Without nonlinear functions between linear function, it will function as one linear function. Besides, a Neural Network with one non-linear hidden layer can be used to approximate any complex function:
def simple_net(xb):
res = xb@w1+b1
res = res.max(tensor(0.0))
res = res@w2+b2
return res
Or
simple_net = nn.Sequential( nn.Linear(28*28, 30), nn.ReLU(), nn.Linear(30,1)
)
12. A typical learning procedure in Fastai
learn = Learner(dls, simple_net, opt_func=SGD, loss_func=mnist_loss, metrics=batch_accuracy)
- dls:
DataLoaders
from Fastai - simple_net:
nn.Sequential
from PyTorch - opt_func:
SGD
optimization functions from PyTorch - loss_function:
mnist_loss
self-defined - metrics:
batch_accuracy
accuracy metrics
You can check more details of Learner class in Fastai by this link
One object in the Learner
is the Recorder, and it records the train, validation and test loss at each epoch.
def train_epoch(model, lr, params):
for xb,yb in dl:
calc_grad(xb, yb, model)
for p in params:
p.data -= p.grad*lr
p.grad.zero_()
for i in range(20):
train_epoch(model, lr, params)
13. Deep network example
The universal approximation theorem shows that any function can be approximated as closely as needed using just one nonlinearity. So why do we normally use more?
There are practical performance benefits to using more than one nonlinearity. We can use a deeper model with less number of parameters, better performance, faster training, and less compute/memory requirements.
dls=ImageDataLoaders.from_folder(path)
learn = cnn_learner(dls, resnet18, pretrained=False, loss_func=F.cross_entropy, metrics=accuracy)

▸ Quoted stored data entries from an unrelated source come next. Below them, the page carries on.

/-- The dependency of Table 18.2 holds for a domain. -/
def State.liveDep (s : State) (d : Nat) : Bool :=
  match domainKind d with
  | 1 =>
    let mask := domainSlices d
    s.ten.parts.any (fun e => liveState e.2.state && e.2.slices &&& mask != 0) || s.boundOn mask
  | 3 =>
    let p := (List.range 24).filter (fun p => portDomain p == d)
    !p.all s.portDark
  | 4 =>
    s.mem.leaves.any (fun e => decide (tier2Frame0 ≤ pteFrame e.2.2)) ||
      s.mem.zeroQueue.any (fun f => decide (tier2Frame0 ≤ f))
  | 5 => s.quay.slots.any (fun e => e.2.isSome) || !s.quay.runs.isEmpty || s.quay.windows.any (fun e => e.2.isSome)
  | 6 =>
    let k := (d - 39) / 11
    s.cmd.rings.any (fun e => e.2.enable && e.2.hostPort == k) || s.own.owner == some (if k = 0 then .host0 else .host1)
  | _ => true

/-- Refuses a SET_DOMAIN (Table 18.6). -/
def State.refusePower (s : State) (f : Flight) (cause : Nat) : State := s.refuse f stPowerRefused cause

/-- Another SET_DOMAIN of the domain or of the package is in progress. -/
def State.domBusy (s : State) (d : Nat) : Bool := (s.domain d).cmd.isSome || s.pwr.pkgOp.isSome
/-- The same for an operation of the package. -/
def State.pkgBusy (s : State) : Bool := s.pwr.pkgOp.isSome || s.pwr.domains.any (fun e => e.2.cmd.isSome)

/-- The PWR_DOM word of a domain (Table 18.10). -/
def State.domWord (s : State) (d : Nat) : Nat :=
  let x := s.domain d
  domainKind d * 2 ^ 28 + x.held.length * 2 ^ 16 + b2n (s.liveDep d) * 2 ^ 15 + b2n x.closed * 2 ^ 14 + x.trim * 2 ^ 8 +
    (s.domTarget d).code * 16 + x.state.code

/-! ### Powering down (R599, R604) -/

/-- Where a target leads. -/
def targetState : DomTarget → DomState
  | .retain => .retain
  | .off => .off
  | _ => .on

/-- A domain has reached RETAIN or OFF (Table 18.4 step 4). What OFF does not hold is lost. -/
def State.domainDown (s : State) (d : Nat) (to_ : DomState) : State :=
  s.updDomain d (fun x => { x with state := to_, closed := true, going := none, fromOff := false, attempts := 0, since := s.clk })

/-- Begins a power-down: the sluice closes, and when the traffic inside leaves in time (`drained`) the domain goes down. -/
def State.powerDown (s : State) (d : Nat) (to_ : DomState) (drained : Bool) : State :=
  if drained then s.domainDown d to_
  else s.updDomain d (fun x => { x with state := .changing, closed := true, going := some to_, since := s.clk })

/-- The SET_DOMAIN TARGET that waits for a domain completes, when the domain is where its target leads. -/
def State.endTarget (s : State) (d : Nat) : State :=
  let x := s.domain d
  match x.cmd with
  | none => s
  | some c =>
    let isTarget := (s.flight c).any (fun f => f.pk.f 0x10 3 0 == 1)
    if isTarget && x.state == targetState (s.domTarget d) then
      let s := s.updDomain d (fun x => { x with cmd := none, attempts := 0 })
      s.commit c stDone [s.domWord d]
    else s

/-- An abandoned power-down (R604): the domain stays ON; the tenth of one SET_DOMAIN ends it with BUSY. -/
def State.abandonDown (s : State) (d : Nat) : State :=
  let s := (s.updDomain d (fun x => { x with state := .on, since := s.clk, attempts := x.attempts + 1 })).openSluice d
  let x := s.domain d
  match x.cmd with
  | none => s
  | some c =>
    if x.attempts < 10 then s
    else
      let s := (s.updDomain d (fun x => { x with cmd := none, attempts := 0 })).setTarget d x.before
      let s := s.commit c stPowerRefused [6, 0xFFFFFFFF]
      s.record 0x0E0D 1 0xFF srcPackage 0 d x.attempts 0 0 [0]

/-- A SET_DOMAIN of an operation. -/
def setDomKind (op : Nat) (pk : Packet) : Bool := ofOpField 0x020 0x10 3 0 op pk

/-- SET_DOMAIN TARGET (R595, R613). -/
def execSetDomainTarget (path : Path) (pk : Packet) (drained : Bool) (s : State) : Out :=
  beginCmd path pk (setDomKind 1) s (fun f s =>
    let d := pk.f 0x10 13 8
    let t := DomTarget.ofCode (pk.f 0x10 17 16)
    let down := t == .retain || t == .off
    if 56 ≤ d then s.refusePower f 1
    else if !kindAllows (domainKind d) t then s.refusePower f 2
    else if down && s.liveDep d then s.refusePower f (if domainKind d = 3 then 4 else 3)
    else if s.domBusy d then s.refusePower f 6
    else
      let old := s.domTarget d
      let s := s.setTarget d t
      if t = .auto then s.done f [s.domWord d]
      else
        let s := s.updDomain d (fun x => { x with cmd := some f.id, before := old, attempts := 0 })
        let s := if !down then s.startWake d
          else match (s.domain d).state, t with
            | .on, _ => s.powerDown d (targetState t) drained
            | .retain, .off => s.domainDown d .off
            | .off, .retain => s.startWake d
            | _, _ => s
        s.endTarget d)

/-- DOMAIN_IDLE (R597, R599): `quiet` says that nothing has passed the sluice for the idle time and nothing is in flight
inside; `drained` that the traffic inside leaves within 2 µs. -/
def execDomainIdle (dom : Nat) (quiet drained : Bool) (s : State) : Out :=
  onUnit (decide (dom < 56)) (.next (
    let still := domainKind dom != 1 || (List.range 1536).all (fun c => coreDomain c != dom ||
      ((s.core c).state == .idle && (s.core c).holder == .none && !(s.core c).streams.any (fun e => e.2.isOpen))) &&
      s.cpu.reachStreams.all (fun e => sliceDomain (e.1 / 16) != dom || !e.2.isOpen) &&
      s.fab.junctions.all (fun e => sliceDomain (2 * (e.1 / 32)) != dom || e.2.state != 1)
    if s.domTarget dom == .auto && s.awake dom && quiet && still && decide ((s.domain dom).since + 1000 * s.pwr.idleUs ≤ s.clk) then
      s.powerDown dom .retain drained
    else s))

/-- POWERDOWN_DRAIN_TIMEOUT (R604). -/
def execPowerdownDrainTimeout (dom : Nat) (s : State) : Out :=
  onUnit (decide (dom < 56)) (.next (
    let x := s.domain dom
    if (x.going == some .retain || x.going == some .off) && decide (x.since + 2000 ≤ s.clk) then s.abandonDown dom else s))

/-- POWERDOWN_RETRY (R604): a domain whose target is RETAIN or OFF and that is ON tries again. -/
def execPowerdownRetry (dom : Nat) (drained : Bool) (s : State) : Out :=
  onUnit (decide (dom < 56)) (.next (
    let t := s.domTarget dom
    if (t == .retain || t == .off) && s.awake dom && decide ((s.domain dom).since + 100000 ≤ s.clk) then
      (s.powerDown dom (targetState t) drained).endTarget dom
    else s.endTarget dom))

/-! ### Sluices (R600 to R603) -/

/-- A packet at the sluice of domain `d` may wake it: wake-class, a domain under AUTO, or a memory domain in package SLEEP
(R601, R605). -/
def State.packetWakes (s : State) (d : Nat) (ctl : Bool) : Bool :=
  ctl || s.domTarget d == .auto || (s.pwr.state == .sleep && (domainKind d == 4 || domainKind d == 5 || domainKind d == 8))

/-- SLUICE_ARRIVAL (R601): a packet of node `src` arrives; `ctl` says that it is wake-class, `cmd` which hub-die command
made the request. With the buffer full, a CTL packet waits on its credits and a data packet is refused. DEDUCED: either
starts a wake as one that finds room does. -/
def execSluiceArrival (dom src : Nat) (ctl : Bool) (cmd : Option Nat) (s : State) : Out :=
  onUnit (decide (dom < 56)) (.next (
    if s.awake dom then s.updDomain dom (fun x => { x with since := s.clk })
    else
      let p : HeldPacket := ⟨src, ctl, s.clk, cmd⟩
      let s := s.updDomain dom (fun x =>
        if x.held.length < 64 then { x with held := x.held ++ [p] }
        else if ctl then x
        else { x with refused := x.refused ++ [p] })
      if s.packetWakes dom ctl then s.startWake dom else s))

/-- The package leaves SLEEP once every domain that it wakes is ON; a PKG_WAKE that waits completes. -/
def State.endSleep (s : State) : State :=
  match s.pwr.pkgOp with
  | some (c, 8) =>
    if s.pwr.state == .sleep && s.sleepLeft then
      ({ s with pwr := { s.pwr with state := .run, pkgOp := none } } : State).commit c stDone [0]
    else s
  | _ => s

/-- A wake of domain `d` ends (R603). A domain that woke from OFF for a RETAIN target goes down again. -/
def State.wakeEnd (s : State) (d : Nat) : State :=
  let s := (s.domainOn d).updDomain d (fun x => { x with wakes := sat32 (x.wakes + 1) })
  let s := if (s.domain d).cmd.isSome && s.domTarget d == .retain then s.domainDown d .retain else s
  (s.endTarget d).endSleep

/-- DOMAIN_WAKE_DONE (R603). -/
def execDomainWakeDone (dom : Nat) (s : State) : Out :=
  onUnit (decide (dom < 56)) (.next (if (s.domain dom).going != some .on then s else s.wakeEnd dom))

/-- A register access passes the sluice of domain `d` (R18, R600): a domain in RETAIN wakes first, and the access completes
after the wake; one in OFF is not reached, and OFF_ACCESS is set. -/
def State.reachDomain (s : State) (d : Nat) : Bool × State :=
  if (s.domain d).state == .off then (false, { s with pkg := { s.pkg with offAccess := true } })
  else if s.awake d then (true, s.updDomain d (fun x => { x with since := s.clk }))
  else
    let s := s.startWake d
    (true, if (s.domain d).going == some .on then s.wakeEnd d else s)

/-- SLUICE_HOLD_TIMEOUT (R602): data packets held or refused for 100 µs at a domain that is told to sleep, with no wake
begun, are answered for good. -/
def execSluiceHoldTimeout (dom : Nat) (s : State) : Out :=
  onUnit (decide (dom < 56)) (.next (
    let x := s.domain dom
    let t := s.domTarget dom
    if !(t == .retain || t == .off) || x.going == some .on || s.awake dom then s
    else
      let old := fun (p : HeldPacket) => !p.wakeClass && decide (p.at_ + 100000 ≤ s.clk)
      let gone := x.held.filter old ++ x.refused.filter old
      let s := s.updDomain dom (fun x => { x with held := x.held.filter (fun p => !old p), refused := x.refused.filter (fun p => !old p) })
      gone.foldl (fun s p =>
        let s := s.record 0x0E0B 1 0xFF srcPackage 0 dom p.src 0 0
        match p.cmd with
        | some c => s.commit c stDomainAsleep []
        | none => s) s))
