-- ==== Sys2Proof/Machine/RegRead.lean ====
section
/-! DEFINITION. The control space as it reads (R16 to R20): the registers of every block of Table 1.9, by offset. -/

namespace Sys2Proof.Machine

/-! ### OWN and CMD (Tables 16.4, 16.5, 16.7) -/

/-- The OWN block, as master `m` reads it; a fabric manager has no bank. -/
def State.ownWord (s : State) (m : Master) (off : Nat) : Nat :=
  let o := s.own
  let b : OwnBank := match m with
    | .fm _ => {}
    | _ => s.ownBank m.bank
  match off with
  | 0x00 =>
    let target := (o.offer.map (fun x => x.target.code)).getD 0
    let pkg := match o.owner, o.offer with
      | some (.fm p), _ => p
      | _, some x => x.target.pkg
      | _, none => 0
    ((o.owner.map Master.code).getD o.lastOwner) * 2 ^ 30 + b2n o.owner.isSome * 2 ^ 29 + b2n o.window.isSome * 2 ^ 28 +
      b2n o.offer.isSome * 2 ^ 27 + target * 2 ^ 25 + pkg
  | 0x04 => if o.owner.isSome then (o.leaseEnd - s.clk) / 1000 else 0
  | 0x08 => o.gen
  | 0x0C => o.denied
  | 0x10 => if s.isOwner m then o.token else 0
  | 0x14 => if s.isOwner m then o.tokenC else 0
  | 0x18 => b.nonce
  | 0x24 => b2n b.refused * 4 + b.result
  | 0x28 => match o.offer with
    | some x => if x.target = m then x.nonce else 0
    | none => 0
  | _ => 0

/-- The RING_CFG word. -/
def Ring.cfgWord (r : Ring) : Nat :=
  b2n r.enable * 2 ^ 31 + b2n r.sqHost * 2 ^ 30 + b2n r.cqHost * 2 ^ 29 + r.hostPort * 2 ^ 28 + r.dbPorts * 2 ^ 26 +
    r.sqLog2 * 2 ^ 20 + r.cqLog2 * 2 ^ 16 + b2n r.irqEn * 2 ^ 15 + r.vector

/-- The ring page of ring `n` (Table 16.4). -/
def State.ringWord (s : State) (n off : Nat) : Nat :=
  let r := s.ring n
  match off with
  | 0x000 => lo32 r.sqBase
  | 0x004 => hi32 r.sqBase
  | 0x008 => lo32 r.cqBase
  | 0x00C => hi32 r.cqBase
  | 0x010 => r.cfgWord
  | 0x014 => r.tail
  | 0x018 => r.head
  | 0x01C => r.sqHead * 2 ^ 20 + r.cqTail * 2 ^ 8 + b2n (n != 0 && s.held n) * 8 + b2n r.fault * 4 + b2n r.draining * 2 +
      b2n r.enabled
  | 0x020 => r.nextSeq
  | 0x024 => (s.cmd.events.get [] n).length * 2 ^ 8 + s.inflight (.ring n)
  | 0x028 => r.eventsLost
  | 0x02C => r.cause
  | _ => 0

/-- The mailbox bank of a master (Table 16.5), at an offset from 0x0003_8000. -/
def Mailbox.word (x : Mailbox) (off : Nat) : Nat :=
  if off < 0x40 then x.cmd.get 0 (off / 4)
  else if off = 0x44 then b2n x.evtFull * 4 + b2n x.done * 2 + b2n x.busy
  else if 0x60 ≤ off ∧ off < 0x80 then x.sts.get 0 ((off - 0x60) / 4)
  else if 0x80 ≤ off ∧ off < 0xA0 then x.evt.get 0 ((off - 0x80) / 4)
  else 0

/-- The MSI-X table and pending bits of a port (R534), at an offset from 0x0003_C000. PRESUMED: the PCIe layout. -/
def State.msixWord (s : State) (port off : Nat) : Nat :=
  let x := fun (v : Nat) => s.cmd.msix.get {} (port * 128 + v)
  if off < 0x800 then
    let e := x (off / 16)
    match off / 4 % 4 with
    | 0 => lo32 e.addr
    | 1 => hi32 e.addr
    | 2 => e.data
    | _ => b2n e.masked
  else if 0x2000 ≤ off ∧ off < 0x2010 then
    maskOf ((List.range 32).filter (fun i => (x (8 * (off - 0x2000) + i)).pending))
  else 0

/-- The CMD block, at an offset from 0x0002_0000. -/
def State.cmdWord (s : State) (m : Master) (off : Nat) : Nat :=
  if off < 65 * 0x400 then s.ringWord (off / 0x400) (off % 0x400)
  else if 0x18000 ≤ off ∧ off < 0x180A4 then match m with
    | .fm _ => 0
    | _ => (s.mbox m.bank).word (off - 0x18000)
  else if 0x1C000 ≤ off then match m with
    | .host0 => s.msixWord 0 (off - 0x1C000)
    | .host1 => s.msixWord 1 (off - 0x1C000)
    | _ => 0
  else 0
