-- ==== Sys2Proof/Machine/Scalar.lean ====
section
/-! DEFINITION. Scalar and control instructions (R142, Table 5.3), the scalar pool accesses (R144), the descriptor
instructions (R105, R108). -/

namespace Sys2Proof.Machine

/-- IMM as a 64-bit value, sign-extended. -/
def Op.immWord (o : Op) : Nat := unsigned 64 o.simm

def execAdd (core : Nat) (s : State) : Out :=
  scalarOp core 0x001 s (fun o k => k.reg o.b + k.reg o.c + o.immWord)

def execSub (core : Nat) (s : State) : Out :=
  scalarOp core 0x002 s (fun o k => unsigned 64 ((k.reg o.b : Int) - k.reg o.c - o.simm))

def execMul (core : Nat) (s : State) : Out :=
  scalarOp core 0x003 s (fun o k => k.reg o.b * k.reg o.c)

def execAndd (core : Nat) (s : State) : Out :=
  scalarOp core 0x004 s (fun o k => k.reg o.b &&& k.reg o.c)

def execOrr (core : Nat) (s : State) : Out :=
  scalarOp core 0x005 s (fun o k => k.reg o.b ||| k.reg o.c)

def execXor (core : Nat) (s : State) : Out :=
  scalarOp core 0x006 s (fun o k => k.reg o.b ^^^ k.reg o.c)

/-- The shift distance: (C + IMM) mod 64. -/
def shiftBy (o : Op) (k : Core) : Nat := (k.reg o.c + o.immWord) % 64

def execShl (core : Nat) (s : State) : Out :=
  scalarOp core 0x007 s (fun o k => k.reg o.b * 2 ^ shiftBy o k)

def execShr (core : Nat) (s : State) : Out :=
  scalarOp core 0x008 s (fun o k => k.reg o.b / 2 ^ shiftBy o k)

def execSar (core : Nat) (s : State) : Out :=
  scalarOp core 0x009 s (fun o k => unsigned 64 (signed 64 (k.reg o.b) / (2 ^ shiftBy o k : Nat)))

def execLi (core : Nat) (s : State) : Out :=
  scalarOp core 0x00A s (fun o _ => o.immWord)

/-- LIH: bits 24k + 23 to 24k of B replaced by IMM; for k = 2 only IMM[15:0] is used, in bits 63:48. -/
def execLih (core : Nat) (s : State) : Out :=
  scalarOp core 0x00B s (fun o k =>
    let i := bits o.fl 1 0
    if i = 2 then setBits (k.reg o.b) 63 48 o.imm else setBits (k.reg o.b) (24 * i + 23) (24 * i) o.imm)

def execSlt (core : Nat) (s : State) : Out :=
  scalarOp core 0x00C s (fun o k => b2n (decide (signed 64 (k.reg o.b) < signed 64 (k.reg o.c))))

def execSltu (core : Nat) (s : State) : Out :=
  scalarOp core 0x00D s (fun o k => b2n (decide (k.reg o.b < k.reg o.c)))

def execFadd (core : Nat) (s : State) : Out :=
  scalarOp core 0x010 s (fun o k => addF fmtFP32 (lo32 (k.reg o.b)) (lo32 (k.reg o.c)))

def execFmul (core : Nat) (s : State) : Out :=
  scalarOp core 0x011 s (fun o k => mulF fmtFP32 (lo32 (k.reg o.b)) (lo32 (k.reg o.c)))

def execFfma (core : Nat) (s : State) : Out :=
  scalarOp core 0x012 s (fun o k => fmaF fmtFP32 (lo32 (k.reg o.b)) (lo32 (k.reg o.c)) (lo32 (k.reg o.a)))

/-! ### Pool accesses of the control core (R144) -/

/-- A program fault of an instruction that makes no push (R130, R144): it carries the number that the next push
would take. -/
def State.controlFault (s : State) (c cause region : Nat) : State :=
  (s.updCore c (fun k =>
    { k with faulting := some ⟨0, region, Config.controlEngine c % 4, stProgramFault, k.pushCount, 0, cause, 0xFF, 0,
                               k.pc⟩ })).settle c

/-- A pool offset that is naturally aligned and wholly within the pool (R144). -/
def poolOk (off n : Nat) : Bool := off % n == 0 && decide (off + n ≤ 2 ^ 19)

/-- An LDS or SET_DESC meets an uncorrectable word (R110). -/
def State.controlUe (s : State) (c key : Nat) : State :=
  let s := s.logPoolUe c key (s.core c).pushCount
  s.controlFault c pfPoolUe 0

/-- Reads `n` bytes of the core's own pool, with the words that the code corrects and finds uncorrectable. -/
def State.poolRead (s : State) (c off n : Nat) (ce : Nat) (ue : List Nat) (body : List Byte → State → State) : State :=
  match s.pieceUe ue (.pool c off) n with
  | key :: _ => s.controlUe c key
  | [] => body (s.mem.pool.getAll 0 (c * 2 ^ 19 + off) n)
      (s.updCore c (fun k => { k with eccCorrected := sat32 (k.eccCorrected + ce) }))

/-- The pool offset B + IMM. -/
def Op.poolOff (o : Op) (k : Core) : Nat := wrap64 (k.reg o.b + o.immWord)

/-- LDS waits as a reader of region FL; `ce` and `ue` are what the pool's code finds. -/
def execLds (core : Nat) (ce : Nat) (ue : List Nat) (s : State) : Out :=
  onOp core 0x020 s (fun o s =>
    let k := s.core core
    let off := o.poolOff k
    if !k.noWriter o.fl then s
    else if !poolOk off 8 then s.controlFault core pfPosRange 0
    else s.poolRead core off 8 ce ue (fun bs s =>
      (s.updCore core (fun k => k.setReg o.a (ofBytes bs))).goto core (k.pc + o.len)))

/-- STS waits as a writer of region FL. -/
def execSts (core : Nat) (s : State) : Out :=
  onOp core 0x021 s (fun o s =>
    let k := s.core core
    let off := o.poolOff k
    if !k.noUser o.fl then s
    else if !poolOk off 8 then s.controlFault core pfPosRange o.fl
    else (s.writePlace (.pool core off) (toBytes (k.reg o.c) 8) false).goto core (k.pc + o.len))

def execStat (core : Nat) (s : State) : Out :=
  scalarOp core 0x030 s (fun o k =>
    if o.imm < 0x100 ∧ o.imm % 4 = 0 then k.statusWord s.clk o.imm else (Config.statFree o.imm).toNat)

/-- cond(B, C) of BR (Table 5.3). -/
def branchCond (sel b c : Nat) : Bool :=
  match sel with
  | 0 => true
  | 1 => b == c
  | 2 => b != c
  | 3 => decide (signed 64 b < signed 64 c)
  | 4 => !decide (signed 64 b < signed 64 c)
  | 5 => decide (b < c)
  | _ => !decide (b < c)

def execBr (core : Nat) (s : State) : Out :=
  onOp core 0x100 s (fun o s =>
    let k := s.core core
    if branchCond (bits o.fl 2 0) (k.reg o.b) (k.reg o.c) then s.goto core ((k.pc : Int) + o.simm).toNat
    else s.goto core (k.pc + o.len))

def execFence (core : Nat) (s : State) : Out :=
  onOp core 0x110 s (fun o s =>
    if (s.core core).pushes.isEmpty then s.goto core ((s.core core).pc + o.len) else s)

def execWaitr (core : Nat) (s : State) : Out :=
  onOp core 0x111 s (fun o s =>
    if (s.core core).noWriter o.fl then s.goto core ((s.core core).pc + o.len) else s)

def execEndProgram (core : Nat) (s : State) : Out :=
  onOp core 0x1FF s (fun _ s => (s.updCore core (fun k => { k with ended := true })).settle core)

/-! ### Descriptors -/

/-- Puts a checked descriptor in a slot, or faults (R105, R108). -/
def State.setSlot (s : State) (c : Nat) (o : Op) (h : Nat) (d : Desc) (reserved : Bool) : State :=
  if h ≥ 0x100 then s.controlFault c pfHandleReserved 0
  else match d.check reserved with
    | some cause => s.controlFault c cause 0
    | none => (s.updCore c (fun k => { k with slots := k.slots.put {} h d })).goto c ((s.core c).pc + o.len)

def execSetDesc (core : Nat) (ce : Nat) (ue : List Nat) (s : State) : Out :=
  onOp core 0x600 s (fun o s =>
    let k := s.core core
    let off := k.reg o.b
    if !k.noWriter o.fl then s
    else if !poolOk off 64 then s.controlFault core pfPosRange 0
    else s.poolRead core off 64 ce ue (fun bs s =>
      s.setSlot core o (bits o.imm 11 0) (Desc.ofWords (bytesToWords bs)) (descReserved (bytesToWords bs))))

/-- SET_BASE; bits of B above the field count as a nonzero reserved field. -/
def execSetBase (core : Nat) (s : State) : Out :=
  onOp core 0x601 s (fun o s =>
    let k := s.core core
    let h := bits o.imm 11 0
    s.setSlot core o h { k.slot h with base := bits (k.reg o.b) 47 0 } (k.reg o.b ≥ 2 ^ 48))

/-- SET_DIM; bits of B above the field count as a nonzero reserved field. -/
def execSetDim (core : Nat) (s : State) : Out :=
  onOp core 0x602 s (fun o s =>
    let k := s.core core
    let h := bits o.imm 11 0
    let v := lo32 (k.reg o.b)
    let d := k.slot h
    let d := match bits o.imm 13 12 with
      | 0 => { d with dim0 := v }
      | 1 => { d with dim1 := v }
      | 2 => { d with dim2 := v }
      | _ => { d with dim3 := v }
    s.setSlot core o h d (k.reg o.b ≥ 2 ^ 32))

/-- Instructions after which a CHUNK is well placed: engine instructions that read or write memory (R146). -/
def chunkable (opc : Nat) : Bool :=
  [0x200, 0x201, 0x202, 0x300, 0x301, 0x302, 0x320, 0x400, 0x401, 0x402, 0x500, 0x501].contains opc

/-- CHUNK: the prefix waits for its instruction; register A holds the chunk number (R146). -/
def execChunk (core : Nat) (s : State) : Out :=
  onOp core 0x4F0 s (fun o s =>
    let k := s.core core
    let u : ChunkUse := ⟨o.fl, k.reg o.a, bits o.imm 2 1, bit o.imm 0⟩
    (s.updCore core (fun k => { k with prefixes := k.prefixes ++ [u] })).goto core (k.pc + o.len))

end Sys2Proof.Machine
end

learn.fit_one_cycle(1, 0.1)
14. Activations vs Parameters
A neural network contains a lot of numbers, but they are only of two types: numbers that are calculated (Activations), and the parameters that these numbers are calculated from (Parameters).
15. What’s the difference between Rank
and Shape
in Tensor?
Rank is the number of axes or dimensions in a tensor(.ndim
); shape is the size of each axis of a tensor (.shape
).
16. What are the “bias” parameters in a neural network? Why do we need them?
Without the bias parameters, if the input is zero, the output will always be zero. Therefore, using bias parameters adds additional flexibility to the model.